Twain insisted on wholesome lying.  He considered lying the lubricant that greased society’s skids.  Ariely mentions that, too, but seems to note that if we grease societal skids too much we slide right off them.  Twain was regretting the decay of society in the way it lied.  His more positive observation about it was that,

Lying is universal—we all do it; we all must do it. Therefore, the wise thing is for us diligently to train ourselves to lie thoughtfully, judiciously; to lie with a good object, and not an evil one; to lie for others’ advantage, and not our own; to lie healingly, charitably, humanely, not cruelly, hurtfully, maliciously; to lie gracefully and graciously, not awkwardly and clumsily; to lie firmly, frankly, squarely, with head erect, not haltingly, tortuously, with pusillanimous mien, as being ashamed of our high calling. Then shall we be rid of the rank and pestilent truth that is rotting the land; then shall we be great and good and beautiful, and worthy dwellers in a world where even benign Nature habitually lies, except when she promises execrable weather.
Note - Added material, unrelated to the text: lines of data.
-- ==== Sys2Proof/Machine/Crown.lean ====
section
/-! DEFINITION. The Crown debug port (R546 to R554): frames, levels and authentication, what the port reaches, halts of Clerk cores, of shader clusters and
of the Strongroom core. The bits on the pins are not modelled: a request arrives whole. -/

namespace Sys2Proof.Machine

/-! ### Levels -/

/-- The session level: 0 LOCKED, 1 NORMAL, 2 SECURE. -/
def State.level (s : State) : Nat := s.getF DBG_CROWN_STATUS DBG_CROWN_STATUS_LEVEL

/-- The session ends: LOCKED, and the votes of voter 68 are withdrawn (R548, R551). -/
def State.endSession (s : State) : State :=
  (((s.setF DBG_CROWN_STATUS DBG_CROWN_STATUS_LEVEL 0).setF DBG_CROWN_STATUS DBG_CROWN_STATUS_AUTH 0).setReg DBG_VOTE 0).withdrawVotes 68 0

/-- The highest level the OTP debug lock permits (R548). -/
def levelCap : Nat := 2 - Config.debugLock.toNat

/-! ### Transactions (R547) -/

/-- What a request comes to: the state, the reason of a fault (0: none), the words read. -/
abbrev Answer := State × Nat × List Nat

/-- The answer of a request that faults. -/
def refuse (s : State) (reason : Nat) : Answer := (s.setF DBG_CROWN_STATUS DBG_CROWN_STATUS_FAULT reason, reason, [])

/-- Two requests identical in every bit. -/
def sameFrame (f g : CrownFrame) : Bool := decide (f.count = g.count ∧ f.addr = g.addr ∧ f.words = g.words)

/-- The STATUS byte: DONE or REFUSED. -/
def statusOf (reason : Nat) : Nat := if reason = 0 then 0x00 else 0xCC

/-- One transaction (R547): no response to a bad CRC or COUNT, nor in OFF; the result of a request that was answered AGAIN is returned when it comes
again, without acting; a result not ready in time is kept. -/
def State.transact (s : State) (op : Nat) (f : CrownFrame) (countOk : Bool) (act : State → Answer) : State :=
  if s.pwr.off ∨ f.crcOk = false ∨ countOk = false then s
  else
    let fresh := fun (t : State) =>
      let r := act t
      if f.late then ({ r.1 with dbg := { r.1.dbg with again := some (op, f, statusOf r.2.1, r.2.2) } }).emit (.crown 0x33 [])
      else r.1.emit (.crown (statusOf r.2.1) r.2.2)
    match s.dbg.again with
    | some (o, g, st, ws) =>
      let t := { s with dbg := { s.dbg with again := none } }
      if o = op ∧ sameFrame f g then t.emit (.crown st ws) else fresh t
    | none => fresh s

/-- CROWN_ID (R4, R547): IDCODE (Table 0.2), UID, DBG_CROWN_STATUS. -/
def execCrownId (f : CrownFrame) (s : State) : Host.Outcome State Fault Refusal :=
  .next (s.transact 1 f (f.count = 4) (fun t =>
    (t, 0, [0x1 * 2 ^ 28 + 0x0880 * 2 ^ 12 + 0x5A3 * 2 + 1, Config.uid.toNat % 2 ^ 32, Config.uid.toNat / 2 ^ 32, t.view DBG_CROWN_STATUS])))

/-- Free values as the bytes of a nonce. -/
def State.freshBytes : Nat → State → List Byte × State
  | 0, s => ([], s)
  | n + 1, s =>
    let x := s.fresh
    let r := freshBytes n x.2
    (leBytes 8 x.1 ++ r.1, r.2)

/-- The words of bytes. -/
def wordsOf (n : Nat) (b : List Byte) : List Nat := (List.range n).map (fun i => leNat (slice b (4 * i) 4))

/-- CROWN_CHALLENGE (R549): a nonce for one attempt at a level. -/
def execCrownChallenge (f : CrownFrame) (s : State) : Host.Outcome State Fault Refusal :=
  .next (s.transact 2 f (f.count = 11) (fun t =>
    if t.dbg.lockout then refuse t 7
    else if t.getF PCU_STATE PCU_STATE_STATE ≠ 3 ∨ t.domainUp 1 = false then refuse t 6
    else if f.addr = 0 ∨ levelCap < f.addr then refuse t 1
    else
      let r := t.freshBytes 4
      ({ r.2 with dbg := { r.2.dbg with nonce := some (r.1, f.addr), sig := [] } }, 0,
        wordsOf 8 r.1 ++ [Config.uid.toNat % 2 ^ 32, Config.uid.toNat / 2 ^ 32, f.addr])))

/-- CROWN_RESPONSE (R549): half of the signature; with both the Strongroom begins to verify it, which uses the nonce up. -/
def execCrownResponse (f : CrownFrame) (s : State) : Host.Outcome State Fault Refusal :=
  .next (s.transact 3 f (decide (f.count = 12) && decide (f.words.length = 12)) (fun t =>
    if t.domainUp 1 = false then refuse t 6
    else if f.addr ≠ 0 ∧ f.addr ≠ 12 then refuse t 1
    else
      let t := { t with dbg := { t.dbg with sig := tabSet (fun _ => []) t.dbg.sig f.addr f.words } }
      match t.dbg.nonce with
      | some x =>
        if tabGet (fun _ => []) t.dbg.sig 0 ≠ [] ∧ tabGet (fun _ => []) t.dbg.sig 12 ≠ [] then
          (({ t with dbg := { t.dbg with nonce := none, verifying := some x } }).setF DBG_CROWN_STATUS DBG_CROWN_STATUS_AUTH 2, 0, [])
        else (t, 0, [])
      | none => (t, 0, [])))

/-- The signed bytes: "CRWN", UID, nonce, level. -/
def crownMessage (nonce : List Byte) (level : Nat) : List Byte :=
  [0x43, 0x52, 0x57, 0x4E] ++ leBytes 8 Config.uid.toNat ++ nonce ++ leBytes 1 level

/-- CROWN_AUTH_VERIFIED (R549, R550): the level is granted and the manager told, or refused; after three refusals CHALLENGE faults for 10 s. -/
def execCrownAuthVerified (s : State) : Host.Outcome State Fault Refusal :=
  .next (match s.dbg.verifying with
    | none => s
    | some (nonce, lv) =>
      let sig := (tabGet (fun _ => []) s.dbg.sig 0 ++ tabGet (fun _ => []) s.dbg.sig 12).flatMap (leBytes 4)
      let ok := s.fw.run.any FwSlot.debugKey && Config.crownSigned (Config.sha384 (crownMessage nonce lv)) sig
      let s := { s with dbg := { s.dbg with verifying := none, sig := [] } }
      if s.domainUp 1 = false then s.setF DBG_CROWN_STATUS DBG_CROWN_STATUS_AUTH 0
      else if ok then
        let s := { s with dbg := { s.dbg with refusals := 0 } }
        ((s.setF DBG_CROWN_STATUS DBG_CROWN_STATUS_AUTH 1).setF DBG_CROWN_STATUS DBG_CROWN_STATUS_LEVEL lv).postMgr 0x8D03 0 lv 0
      else
        let n := s.dbg.refusals + 1
        ({ s with dbg := { s.dbg with refusals := n % 3, lockout := s.dbg.lockout || decide (n = 3) } }).setF
          DBG_CROWN_STATUS DBG_CROWN_STATUS_AUTH 3)

/-- CROWN_LOCKOUT_END (R549). -/
def execCrownLockoutEnd (s : State) : Host.Outcome State Fault Refusal := .next { s with dbg := { s.dbg with lockout := false } }
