theorem State.spoil_keeps {w : Watch} {s : State} {a1} (h : Holds w s) : Holds w (State.spoil s a1) := by
  unfold State.spoil
  try dsimp only
  repeat' first
    | with_reducible assumption
    | fail_if_no_progress with_reducible refine Holds.mk_of ?_ rfl rfl rfl rfl rfl rfl

theorem State.putBytes_keeps {w : Watch} {s : State} {a1 a2 a3} (h : Holds w s) : Holds w (State.putBytes s a1 a2 a3) := by
  exact ⟨⟨h.inv.1, tabWf_put _ _ h.inv.2⟩, h.queue, h.time, h.safe, h.bind⟩

theorem State.touch_keeps {w : Watch} {s : State} {a1 a2 a3} (h : Holds w s) : Holds w (State.touch s a1 a2 a3) := by
  unfold State.touch
  try dsimp only
  repeat' first
    | with_reducible assumption
    | with_reducible apply State.setObj_keeps
    | fail_if_no_progress with_reducible refine Holds.mk_of ?_ rfl rfl rfl rfl rfl rfl

theorem State.forwardWrite_keeps {w : Watch} {s : State} {a1 a2 a3} (h : Holds w s) : Holds w (State.forwardWrite s a1 a2 a3) := by
  unfold State.forwardWrite
  try dsimp only
  repeat' first
    | with_reducible assumption
    | with_reducible apply State.emit_keeps
    | fail_if_no_progress with_reducible refine Holds.mk_of ?_ rfl rfl rfl rfl rfl rfl
    | with_reducible refine foldl_keeps ?_ ?_
    | split
    | (intro)

theorem State.writeObj_keeps {w : Watch} {s : State} {a1 a2 a3} (h : Holds w s) : Holds w (State.writeObj s a1 a2 a3) := by
  unfold State.writeObj
  try dsimp only
  repeat' first
    | with_reducible assumption
    | with_reducible apply State.forwardWrite_keeps
    | with_reducible apply State.putBytes_keeps
    | with_reducible apply State.touch_keeps
    | fail_if_no_progress with_reducible refine Holds.mk_of ?_ rfl rfl rfl rfl rfl rfl

theorem State.ledgAppend_keeps {w : Watch} {s : State} {a1 a2 a3 a4} (h : Holds w s) : Holds w (State.ledgAppend s a1 a2 a3 a4) := by
  unfold State.ledgAppend
  try dsimp only
  repeat' first
    | with_reducible assumption
    | with_reducible apply State.setReg_keeps
    | fail_if_no_progress with_reducible refine Holds.mk_of ?_ rfl rfl rfl rfl rfl rfl

theorem State.powerEvent_keeps {w : Watch} {s : State} {a1 a2 a3} (h : Holds w s) : Holds w (State.powerEvent s a1 a2 a3) := by
  unfold State.powerEvent
  try dsimp only
  repeat' first
    | with_reducible assumption
    | with_reducible apply State.ledgAppend_keeps
    | fail_if_no_progress with_reducible refine Holds.mk_of ?_ rfl rfl rfl rfl rfl rfl
    | split

theorem State.tellError_keeps {w : Watch} {s : State} {a1 a2} (h : Holds w s) : Holds w (State.tellError s a1 a2) := by
  unfold State.tellError
  try dsimp only
  repeat' first
    | with_reducible assumption
    | with_reducible apply State.emit_keeps
    | with_reducible apply State.postMgr_keeps
    | fail_if_no_progress with_reducible refine Holds.mk_of ?_ rfl rfl rfl rfl rfl rfl
    | split

theorem State.noteT2_keeps {w : Watch} {s : State} {a1 a2 a3} (h : Holds w s) : Holds w (State.noteT2 s a1 a2 a3) := by
  unfold State.noteT2
  try dsimp only
  repeat' first
    | with_reducible assumption
    | fail_if_no_progress with_reducible refine Holds.mk_of ?_ rfl rfl rfl rfl rfl rfl
    | split

theorem State.noteT3_keeps {w : Watch} {s : State} {a1 a2} (h : Holds w s) : Holds w (State.noteT3 s a1 a2) := by
  unfold State.noteT3
  try dsimp only
  repeat' first
    | with_reducible assumption
    | fail_if_no_progress with_reducible refine Holds.mk_of ?_ rfl rfl rfl rfl rfl rfl
    | split

theorem State.setRec_keeps {w : Watch} {s : State} {a1 a2} (h : Holds w s) : Holds w (State.setRec s a1 a2) := by
  unfold State.setRec
  try dsimp only
  repeat' first
    | with_reducible assumption
    | fail_if_no_progress with_reducible refine Holds.mk_of ?_ rfl rfl rfl rfl rfl rfl

theorem State.ledgRecord_keeps {w : Watch} {s : State} {a1} (h : Holds w s) : Holds w (State.ledgRecord s a1) := by
  unfold State.ledgRecord
  try dsimp only
  repeat' first
    | with_reducible assumption
    | with_reducible apply State.ledgAppend_keeps
    | fail_if_no_progress with_reducible refine Holds.mk_of ?_ rfl rfl rfl rfl rfl rfl
    | split

theorem State.foldRecord_keeps {w : Watch} {s : State} {a1 a2 a3 a4} (h : Holds w s) : Holds w (State.foldRecord s a1 a2 a3 a4) := by
  unfold State.foldRecord
  try dsimp only
  repeat' first
    | with_reducible assumption
    | with_reducible apply State.ledgAppend_keeps
    | with_reducible apply State.setRec_keeps
    | with_reducible apply State.tellError_keeps
    | fail_if_no_progress with_reducible refine Holds.mk_of ?_ rfl rfl rfl rfl rfl rfl
    | split

theorem State.newRecord_keeps {w : Watch} {s : State} {a1} (h : Holds w s) : Holds w (State.newRecord s a1) := by
  unfold State.newRecord
  try dsimp only
  repeat' first
    | with_reducible assumption
    | with_reducible apply State.count_keeps
    | with_reducible apply State.setRec_keeps
    | with_reducible apply State.tellError_keeps
    | fail_if_no_progress with_reducible refine Holds.mk_of ?_ rfl rfl rfl rfl rfl rfl
    | split

theorem State.nextErrSeq_keeps {w : Watch} {s : State} (h : Holds w s) : Holds w (State.nextErrSeq s) := by
  unfold State.nextErrSeq
  try dsimp only
  repeat' first
    | with_reducible assumption
    | fail_if_no_progress with_reducible refine Holds.mk_of ?_ rfl rfl rfl rfl rfl rfl

theorem State.record_keeps {w : Watch} {s : State} {a1 a2 a3 a4 a5 a6 a7 a8} (h : Holds w s) : Holds w (State.record s a1 a2 a3 a4 a5 a6 a7 a8).state := by
  unfold State.record
  try dsimp only
  repeat' first
    | with_reducible assumption
    | with_reducible apply State.count_keeps
    | with_reducible apply State.foldRecord_keeps
    | with_reducible apply State.ledgRecord_keeps
    | with_reducible apply State.newRecord_keeps
    | with_reducible apply State.nextErrSeq_keeps
    | with_reducible apply State.noteT2_keeps
    | with_reducible apply State.noteT3_keeps
    | fail_if_no_progress with_reducible refine Holds.mk_of ?_ rfl rfl rfl rfl rfl rfl
    | split

theorem State.setSlip_keeps {w : Watch} {s : State} {a1 a2} (h : Holds w s) : Holds w (State.setSlip s a1 a2) := by
  unfold State.setSlip
  try dsimp only
  repeat' first
    | with_reducible assumption
    | fail_if_no_progress with_reducible refine Holds.mk_of ?_ rfl rfl rfl rfl rfl rfl

theorem State.endWaiters_keeps {w : Watch} {s : State} {a1 a2 a3 a4} (h : Holds w s) : Holds w (State.endWaiters s a1 a2 a3 a4) := by
  unfold State.endWaiters
  try dsimp only
  repeat' first
    | with_reducible assumption
    | with_reducible apply State.complete_keeps
    | with_reducible apply State.setSlip_keeps
    | fail_if_no_progress with_reducible refine Holds.mk_of ?_ rfl rfl rfl rfl rfl rfl
    | with_reducible refine foldl_keeps ?_ ?_
    | split
    | (intro)

theorem State.handSlip_keeps {w : Watch} {s : State} {a1} (h : Holds w s) : Holds w (State.handSlip s a1) := by
  unfold State.handSlip
  try dsimp only
  repeat' first
    | with_reducible assumption
    | with_reducible apply State.complete_keeps
    | with_reducible apply State.setSlip_keeps
    | fail_if_no_progress with_reducible refine Holds.mk_of ?_ rfl rfl rfl rfl rfl rfl
    | split

theorem State.breakSlip_keeps {w : Watch} {s : State} {a1 a2} (h : Holds w s) : Holds w (State.breakSlip s a1 a2) := by
  unfold State.breakSlip
  try dsimp only
  repeat' first
    | with_reducible assumption
    | with_reducible apply State.handSlip_keeps
    | with_reducible apply State.postMgr_keeps
    | with_reducible apply State.setSlip_keeps
    | fail_if_no_progress with_reducible refine Holds.mk_of ?_ rfl rfl rfl rfl rfl rfl
    | split

theorem State.breakSlips_keeps {w : Watch} {s : State} {a1 a2 a3} (h : Holds w s) : Holds w (State.breakSlips s a1 a2 a3) := by
  unfold State.breakSlips
  try dsimp only
  repeat' first
    | with_reducible assumption
    | with_reducible apply State.breakSlip_keeps
    | with_reducible apply State.endWaiters_keeps
    | fail_if_no_progress with_reducible refine Holds.mk_of ?_ rfl rfl rfl rfl rfl rfl
    | with_reducible refine foldl_keeps ?_ ?_
    | split
    | (intro)

end Sys2Proof.Machine
end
Of course, Ariely has not written about that kind of lie.  He is referring to, “the next Bernie Madoff, the next Enron, the next steroid-enhanced all-star, the next serial plagiarist, the next self-dealing political miscreant.”  Some of those lies are criminal, some merely unethical, all should be appalling, but parts of our society will wink at some of those when they have sympathy.   These days, claiming virtue as verity seems to invite endless argument, yet truth is something we all claim to hunger for.  As I ask my students who tell me everything is relative, if that is true, then how will we ever know what is true?

*Charles Murray tells me this is  news reading paper of choice for the conservative elite, of which I am a wannabe.